• _Task item_
Taking the listing below, restate word for word each line from the line with "n x s).boot = s.boot := rfl" to the line with "n x s).plk = s.plk := rfl", ends included, and stop there.

• _Supplied material_

@[simp] theorem setPair_regs (i x s) : (setPair i x s).regs = s.regs := rfl
@[simp] theorem setPair_cfg (i x s) : (setPair i x s).cfg = s.cfg := rfl
@[simp] theorem setPair_fresh (i x s) : (setPair i x s).fresh = s.fresh := rfl
@[simp] theorem setPair_cloShown (i x s) : (setPair i x s).cloShown = s.cloShown := rfl
@[simp] theorem setPair_boot (i x s) : (setPair i x s).boot = s.boot := rfl
@[simp] theorem setPair_sec (i x s) : (setPair i x s).sec = s.sec := rfl
@[simp] theorem setPair_nvm (i x s) : (setPair i x s).nvm = s.nvm := rfl
@[simp] theorem setPair_tb (i x s) : (setPair i x s).tb = s.tb := rfl
@[simp] theorem setPair_tdc (i x s) : (setPair i x s).tdc = s.tdc := rfl
@[simp] theorem setPair_tsu (i x s) : (setPair i x s).tsu = s.tsu := rfl
@[simp] theorem setPair_pfe (i x s) : (setPair i x s).pfe = s.pfe := rfl
@[simp] theorem setPair_esq (i x s) : (setPair i x s).esq = s.esq := rfl
@[simp] theorem setPair_hse (i x s) : (setPair i x s).hse = s.hse := rfl
@[simp] theorem setPair_fdc (i x s) : (setPair i x s).fdc = s.fdc := rfl
@[simp] theorem setPair_tae (i x s) : (setPair i x s).tae = s.tae := rfl
@[simp] theorem setPair_tin (i x s) : (setPair i x s).tin = s.tin := rfl
@[simp] theorem setPair_cle (i x s) : (setPair i x s).cle = s.cle := rfl
@[simp] theorem setPair_asf (i x s) : (setPair i x s).asf = s.asf := rfl
@[simp] theorem setPair_mcd (i x s) : (setPair i x s).mcd = s.mcd := rfl
@[simp] theorem setPair_qsy (i x s) : (setPair i x s).qsy = s.qsy := rfl
@[simp] theorem setPair_ala (i x s) : (setPair i x s).ala = s.ala := rfl
@[simp] theorem setPair_hkp (i x s) : (setPair i x s).hkp = s.hkp := rfl
@[simp] theorem setPair_plk (i x s) : (setPair i x s).plk = s.plk := rfl
@[simp] theorem setPair_trl (i x s) : (setPair i x s).trl = s.trl := rfl
@[simp] theorem setPair_clo (i x s) : (setPair i x s).clo = s.clo := rfl
@[simp] theorem setPair_hif (i x s) : (setPair i x s).hif = s.hif := rfl
@[simp] theorem setPair_fcl (i x s) : (setPair i x s).fcl = s.fcl := rfl
@[simp] theorem setPair_freeIdx (i x s) : (setPair i x s).freeIdx = s.freeIdx := rfl
@[simp] theorem setPair_pending (i x s) : (setPair i x s).pending = s.pending := rfl

@[simp] theorem setAin_regs (i x s) : (setAin i x s).regs = s.regs := rfl
@[simp] theorem setAin_cfg (i x s) : (setAin i x s).cfg = s.cfg := rfl
@[simp] theorem setAin_fresh (i x s) : (setAin i x s).fresh = s.fresh := rfl
@[simp] theorem setAin_cloShown (i x s) : (setAin i x s).cloShown = s.cloShown := rfl
@[simp] theorem setAin_boot (i x s) : (setAin i x s).boot = s.boot := rfl
@[simp] theorem setAin_sec (i x s) : (setAin i x s).sec = s.sec := rfl
@[simp] theorem setAin_nvm (i x s) : (setAin i x s).nvm = s.nvm := rfl
@[simp] theorem setAin_tb (i x s) : (setAin i x s).tb = s.tb := rfl
@[simp] theorem setAin_tdc (i x s) : (setAin i x s).tdc = s.tdc := rfl
@[simp] theorem setAin_tsu (i x s) : (setAin i x s).tsu = s.tsu := rfl
@[simp] theorem setAin_pfe (i x s) : (setAin i x s).pfe = s.pfe := rfl
@[simp] theorem setAin_esq (i x s) : (setAin i x s).esq = s.esq := rfl
@[simp] theorem setAin_hse (i x s) : (setAin i x s).hse = s.hse := rfl
@[simp] theorem setAin_fdc (i x s) : (setAin i x s).fdc = s.fdc := rfl
@[simp] theorem setAin_tae (i x s) : (setAin i x s).tae = s.tae := rfl
@[simp] theorem setAin_tin (i x s) : (setAin i x s).tin = s.tin := rfl
@[simp] theorem setAin_cle (i x s) : (setAin i x s).cle = s.cle := rfl
@[simp] theorem setAin_asf (i x s) : (setAin i x s).asf = s.asf := rfl
@[simp] theorem setAin_mcd (i x s) : (setAin i x s).mcd = s.mcd := rfl
@[simp] theorem setAin_qsy (i x s) : (setAin i x s).qsy = s.qsy := rfl
@[simp] theorem setAin_ala (i x s) : (setAin i x s).ala = s.ala := rfl
@[simp] theorem setAin_hkp (i x s) : (setAin i x s).hkp = s.hkp := rfl
@[simp] theorem setAin_plk (i x s) : (setAin i x s).plk = s.plk := rfl
@[simp] theorem setAin_trl (i x s) : (setAin i x s).trl = s.trl := rfl
@[simp] theorem setAin_clo (i x s) : (setAin i x s).clo = s.clo := rfl
@[simp] theorem setAin_hif (i x s) : (setAin i x s).hif = s.hif := rfl
@[simp] theorem setAin_fcl (i x s) : (setAin i x s).fcl = s.fcl := rfl
@[simp] theorem setAin_freeIdx (i x s) : (setAin i x s).freeIdx = s.freeIdx := rfl
@[simp] theorem setAin_pending (i x s) : (setAin i x s).pending = s.pending := rfl

@[simp] theorem setInfo_regs (n x s) : (setInfo n x s).regs = s.regs := rfl
@[simp] theorem setInfo_cfg (n x s) : (setInfo n x s).cfg = s.cfg := rfl
@[simp] theorem setInfo_fresh (n x s) : (setInfo n x s).fresh = s.fresh := rfl
@[simp] theorem setInfo_cloShown (n x s) : (setInfo n x s).cloShown = s.cloShown := rfl
@[simp] theorem setInfo_boot (n x s) : (setInfo n x s).boot = s.boot := rfl
@[simp] theorem setInfo_sec (n x s) : (setInfo n x s).sec = s.sec := rfl
@[simp] theorem setInfo_nvm (n x s) : (setInfo n x s).nvm = s.nvm := rfl
@[simp] theorem setInfo_tb (n x s) : (setInfo n x s).tb = s.tb := rfl
@[simp] theorem setInfo_tdc (n x s) : (setInfo n x s).tdc = s.tdc := rfl
@[simp] theorem setInfo_tsu (n x s) : (setInfo n x s).tsu = s.tsu := rfl
@[simp] theorem setInfo_pfe (n x s) : (setInfo n x s).pfe = s.pfe := rfl
@[simp] theorem setInfo_esq (n x s) : (setInfo n x s).esq = s.esq := rfl
@[simp] theorem setInfo_hse (n x s) : (setInfo n x s).hse = s.hse := rfl
@[simp] theorem setInfo_fdc (n x s) : (setInfo n x s).fdc = s.fdc := rfl
@[simp] theorem setInfo_tae (n x s) : (setInfo n x s).tae = s.tae := rfl
@[simp] theorem setInfo_tin (n x s) : (setInfo n x s).tin = s.tin := rfl
@[simp] theorem setInfo_cle (n x s) : (setInfo n x s).cle = s.cle := rfl
@[simp] theorem setInfo_asf (n x s) : (setInfo n x s).asf = s.asf := rfl
@[simp] theorem setInfo_mcd (n x s) : (setInfo n x s).mcd = s.mcd := rfl
@[simp] theorem setInfo_qsy (n x s) : (setInfo n x s).qsy = s.qsy := rfl
@[simp] theorem setInfo_ala (n x s) : (setInfo n x s).ala = s.ala := rfl
@[simp] theorem setInfo_hkp (n x s) : (setInfo n x s).hkp = s.hkp := rfl
@[simp] theorem setInfo_plk (n x s) : (setInfo n x s).plk = s.plk := rfl
@[simp] theorem setInfo_trl (n x s) : (setInfo n x s).trl = s.trl := rfl
@[simp] theorem setInfo_clo (n x s) : (setInfo n x s).clo = s.clo := rfl
@[simp] theorem setInfo_hif (n x s) : (setInfo n x s).hif = s.hif := rfl
@[simp] theorem setInfo_fcl (n x s) : (setInfo n x s).fcl = s.fcl := rfl
@[simp] theorem setInfo_freeIdx (n x s) : (setInfo n x s).freeIdx = s.freeIdx := rfl
@[simp] theorem setInfo_pending (n x s) : (setInfo n x s).pending = s.pending := rfl

@[simp] theorem setFdc_regs (c x s) : (setFdc c x s).regs = s.regs := rfl
@[simp] theorem setFdc_cfg (c x s) : (setFdc c x s).cfg = s.cfg := rfl
@[simp] theorem setFdc_fresh (c x s) : (setFdc c x s).fresh = s.fresh := rfl
@[simp] theorem setFdc_cloShown (c x s) : (setFdc c x s).cloShown = s.cloShown := rfl
@[simp] theorem setFdc_boot (c x s) : (setFdc c x s).boot = s.boot := rfl
@[simp] theorem setFdc_sec (c x s) : (setFdc c x s).sec = s.sec := rfl
@[simp] theorem setFdc_nvm (c x s) : (setFdc c x s).nvm = s.nvm := rfl
@[simp] theorem setFdc_tb (c x s) : (setFdc c x s).tb = s.tb := rfl
@[simp] theorem setFdc_tdc (c x s) : (setFdc c x s).tdc = s.tdc := rfl
@[simp] theorem setFdc_tsu (c x s) : (setFdc c x s).tsu = s.tsu := rfl
@[simp] theorem setFdc_pfe (c x s) : (setFdc c x s).pfe = s.pfe := rfl
@[simp] theorem setFdc_esq (c x s) : (setFdc c x s).esq = s.esq := rfl
@[simp] theorem setFdc_hse (c x s) : (setFdc c x s).hse = s.hse := rfl
@[simp] theorem setFdc_fib (c x s) : (setFdc c x s).fib = s.fib := rfl
@[simp] theorem setFdc_tae (c x s) : (setFdc c x s).tae = s.tae := rfl
@[simp] theorem setFdc_tin (c x s) : (setFdc c x s).tin = s.tin := rfl
@[simp] theorem setFdc_cle (c x s) : (setFdc c x s).cle = s.cle := rfl
@[simp] theorem setFdc_asf (c x s) : (setFdc c x s).asf = s.asf := rfl
@[simp] theorem setFdc_mcd (c x s) : (setFdc c x s).mcd = s.mcd := rfl
@[simp] theorem setFdc_qsy (c x s) : (setFdc c x s).qsy = s.qsy := rfl
@[simp] theorem setFdc_ala (c x s) : (setFdc c x s).ala = s.ala := rfl
@[simp] theorem setFdc_hkp (c x s) : (setFdc c x s).hkp = s.hkp := rfl
@[simp] theorem setFdc_plk (c x s) : (setFdc c x s).plk = s.plk := rfl
@[simp] theorem setFdc_trl (c x s) : (setFdc c x s).trl = s.trl := rfl
@[simp] theorem setFdc_clo (c x s) : (setFdc c x s).clo = s.clo := rfl
@[simp] theorem setFdc_hif (c x s) : (setFdc c x s).hif = s.hif := rfl
@[simp] theorem setFdc_fcl (c x s) : (setFdc c x s).fcl = s.fcl := rfl
@[simp] theorem setFdc_freeIdx (c x s) : (setFdc c x s).freeIdx = s.freeIdx := rfl
@[simp] theorem setFdc_pending (c x s) : (setFdc c x s).pending = s.pending := rfl

@[simp] theorem setUnit_regs (u x s) : (setUnit u x s).regs = s.regs := rfl
@[simp] theorem setUnit_cfg (u x s) : (setUnit u x s).cfg = s.cfg := rfl
@[simp] theorem setUnit_fresh (u x s) : (setUnit u x s).fresh = s.fresh := rfl
@[simp] theorem setUnit_cloShown (u x s) : (setUnit u x s).cloShown = s.cloShown := rfl
@[simp] theorem setUnit_boot (u x s) : (setUnit u x s).boot = s.boot := rfl
@[simp] theorem setUnit_sec (u x s) : (setUnit u x s).sec = s.sec := rfl
@[simp] theorem setUnit_nvm (u x s) : (setUnit u x s).nvm = s.nvm := rfl
@[simp] theorem setUnit_tb (u x s) : (setUnit u x s).tb = s.tb := rfl
@[simp] theorem setUnit_tdc (u x s) : (setUnit u x s).tdc = s.tdc := rfl
@[simp] theorem setUnit_tsu (u x s) : (setUnit u x s).tsu = s.tsu := rfl
@[simp] theorem setUnit_pfe (u x s) : (setUnit u x s).pfe = s.pfe := rfl
@[simp] theorem setUnit_esq (u x s) : (setUnit u x s).esq = s.esq := rfl
@[simp] theorem setUnit_hse (u x s) : (setUnit u x s).hse = s.hse := rfl
@[simp] theorem setUnit_fib (u x s) : (setUnit u x s).fib = s.fib := rfl
@[simp] theorem setUnit_fdc (u x s) : (setUnit u x s).fdc = s.fdc := rfl
@[simp] theorem setUnit_tin (u x s) : (setUnit u x s).tin = s.tin := rfl
@[simp] theorem setUnit_cle (u x s) : (setUnit u x s).cle = s.cle := rfl
@[simp] theorem setUnit_asf (u x s) : (setUnit u x s).asf = s.asf := rfl
@[simp] theorem setUnit_mcd (u x s) : (setUnit u x s).mcd = s.mcd := rfl
@[simp] theorem setUnit_qsy (u x s) : (setUnit u x s).qsy = s.qsy := rfl
@[simp] theorem setUnit_ala (u x s) : (setUnit u x s).ala = s.ala := rfl
@[simp] theorem setUnit_hkp (u x s) : (setUnit u x s).hkp = s.hkp := rfl
@[simp] theorem setUnit_plk (u x s) : (setUnit u x s).plk = s.plk := rfl
@[simp] theorem setUnit_trl (u x s) : (setUnit u x s).trl = s.trl := rfl
@[simp] theorem setUnit_clo (u x s) : (setUnit u x s).clo = s.clo := rfl
@[simp] theorem setUnit_hif (u x s) : (setUnit u x s).hif = s.hif := rfl
@[simp] theorem setUnit_fcl (u x s) : (setUnit u x s).fcl = s.fcl := rfl
@[simp] theorem setUnit_freeIdx (u x s) : (setUnit u x s).freeIdx = s.freeIdx := rfl
@[simp] theorem setUnit_pending (u x s) : (setUnit u x s).pending = s.pending := rfl

@[simp] theorem setTine_regs (k x s) : (setTine k x s).regs = s.regs := rfl
@[simp] theorem setTine_cfg (k x s) : (setTine k x s).cfg = s.cfg := rfl
@[simp] theorem setTine_fresh (k x s) : (setTine k x s).fresh = s.fresh := rfl
@[simp] theorem setTine_cloShown (k x s) : (setTine k x s).cloShown = s.cloShown := rfl
@[simp] theorem setTine_boot (k x s) : (setTine k x s).boot = s.boot := rfl
@[simp] theorem setTine_sec (k x s) : (setTine k x s).sec = s.sec := rfl
@[simp] theorem setTine_nvm (k x s) : (setTine k x s).nvm = s.nvm := rfl
@[simp] theorem setTine_tb (k x s) : (setTine k x s).tb = s.tb := rfl
@[simp] theorem setTine_tdc (k x s) : (setTine k x s).tdc = s.tdc := rfl
@[simp] theorem setTine_tsu (k x s) : (setTine k x s).tsu = s.tsu := rfl
@[simp] theorem setTine_pfe (k x s) : (setTine k x s).pfe = s.pfe := rfl
@[simp] theorem setTine_esq (k x s) : (setTine k x s).esq = s.esq := rfl
@[simp] theorem setTine_hse (k x s) : (setTine k x s).hse = s.hse := rfl
@[simp] theorem setTine_fib (k x s) : (setTine k x s).fib = s.fib := rfl
@[simp] theorem setTine_fdc (k x s) : (setTine k x s).fdc = s.fdc := rfl
@[simp] theorem setTine_tae (k x s) : (setTine k x s).tae = s.tae := rfl
@[simp] theorem setTine_cle (k x s) : (setTine k x s).cle = s.cle := rfl
@[simp] theorem setTine_asf (k x s) : (setTine k x s).asf = s.asf := rfl
@[simp] theorem setTine_mcd (k x s) : (setTine k x s).mcd = s.mcd := rfl
@[simp] theorem setTine_qsy (k x s) : (setTine k x s).qsy = s.qsy := rfl
@[simp] theorem setTine_ala (k x s) : (setTine k x s).ala = s.ala := rfl
@[simp] theorem setTine_hkp (k x s) : (setTine k x s).hkp = s.hkp := rfl
@[simp] theorem setTine_plk (k x s) : (setTine k x s).plk = s.plk := rfl
@[simp] theorem setTine_trl (k x s) : (setTine k x s).trl = s.trl := rfl
@[simp] theorem setTine_clo (k x s) : (setTine k x s).clo = s.clo := rfl
@[simp] theorem setTine_hif (k x s) : (setTine k x s).hif = s.hif := rfl
@[simp] theorem setTine_fcl (k x s) : (setTine k x s).fcl = s.fcl := rfl
@[simp] theorem setTine_freeIdx (k x s) : (setTine k x s).freeIdx = s.freeIdx := rfl
@[simp] theorem setTine_pending (k x s) : (setTine k x s).pending = s.pending := rfl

• _Reply to the task_
@[simp] theorem setInfo_boot (n x s) : (setInfo n x s).boot = s.boot := rfl
@[simp] theorem setInfo_sec (n x s) : (setInfo n x s).sec = s.sec := rfl
@[simp] theorem setInfo_nvm (n x s) : (setInfo n x s).nvm = s.nvm := rfl
@[simp] theorem setInfo_tb (n x s) : (setInfo n x s).tb = s.tb := rfl
@[simp] theorem setInfo_tdc (n x s) : (setInfo n x s).tdc = s.tdc := rfl
@[simp] theorem setInfo_tsu (n x s) : (setInfo n x s).tsu = s.tsu := rfl
@[simp] theorem setInfo_pfe (n x s) : (setInfo n x s).pfe = s.pfe := rfl
@[simp] theorem setInfo_esq (n x s) : (setInfo n x s).esq = s.esq := rfl
@[simp] theorem setInfo_hse (n x s) : (setInfo n x s).hse = s.hse := rfl
@[simp] theorem setInfo_fdc (n x s) : (setInfo n x s).fdc = s.fdc := rfl
@[simp] theorem setInfo_tae (n x s) : (setInfo n x s).tae = s.tae := rfl
@[simp] theorem setInfo_tin (n x s) : (setInfo n x s).tin = s.tin := rfl
@[simp] theorem setInfo_cle (n x s) : (setInfo n x s).cle = s.cle := rfl
@[simp] theorem setInfo_asf (n x s) : (setInfo n x s).asf = s.asf := rfl
@[simp] theorem setInfo_mcd (n x s) : (setInfo n x s).mcd = s.mcd := rfl
@[simp] theorem setInfo_qsy (n x s) : (setInfo n x s).qsy = s.qsy := rfl
@[simp] theorem setInfo_ala (n x s) : (setInfo n x s).ala = s.ala := rfl
@[simp] theorem setInfo_hkp (n x s) : (setInfo n x s).hkp = s.hkp := rfl
@[simp] theorem setInfo_plk (n x s) : (setInfo n x s).plk = s.plk := rfl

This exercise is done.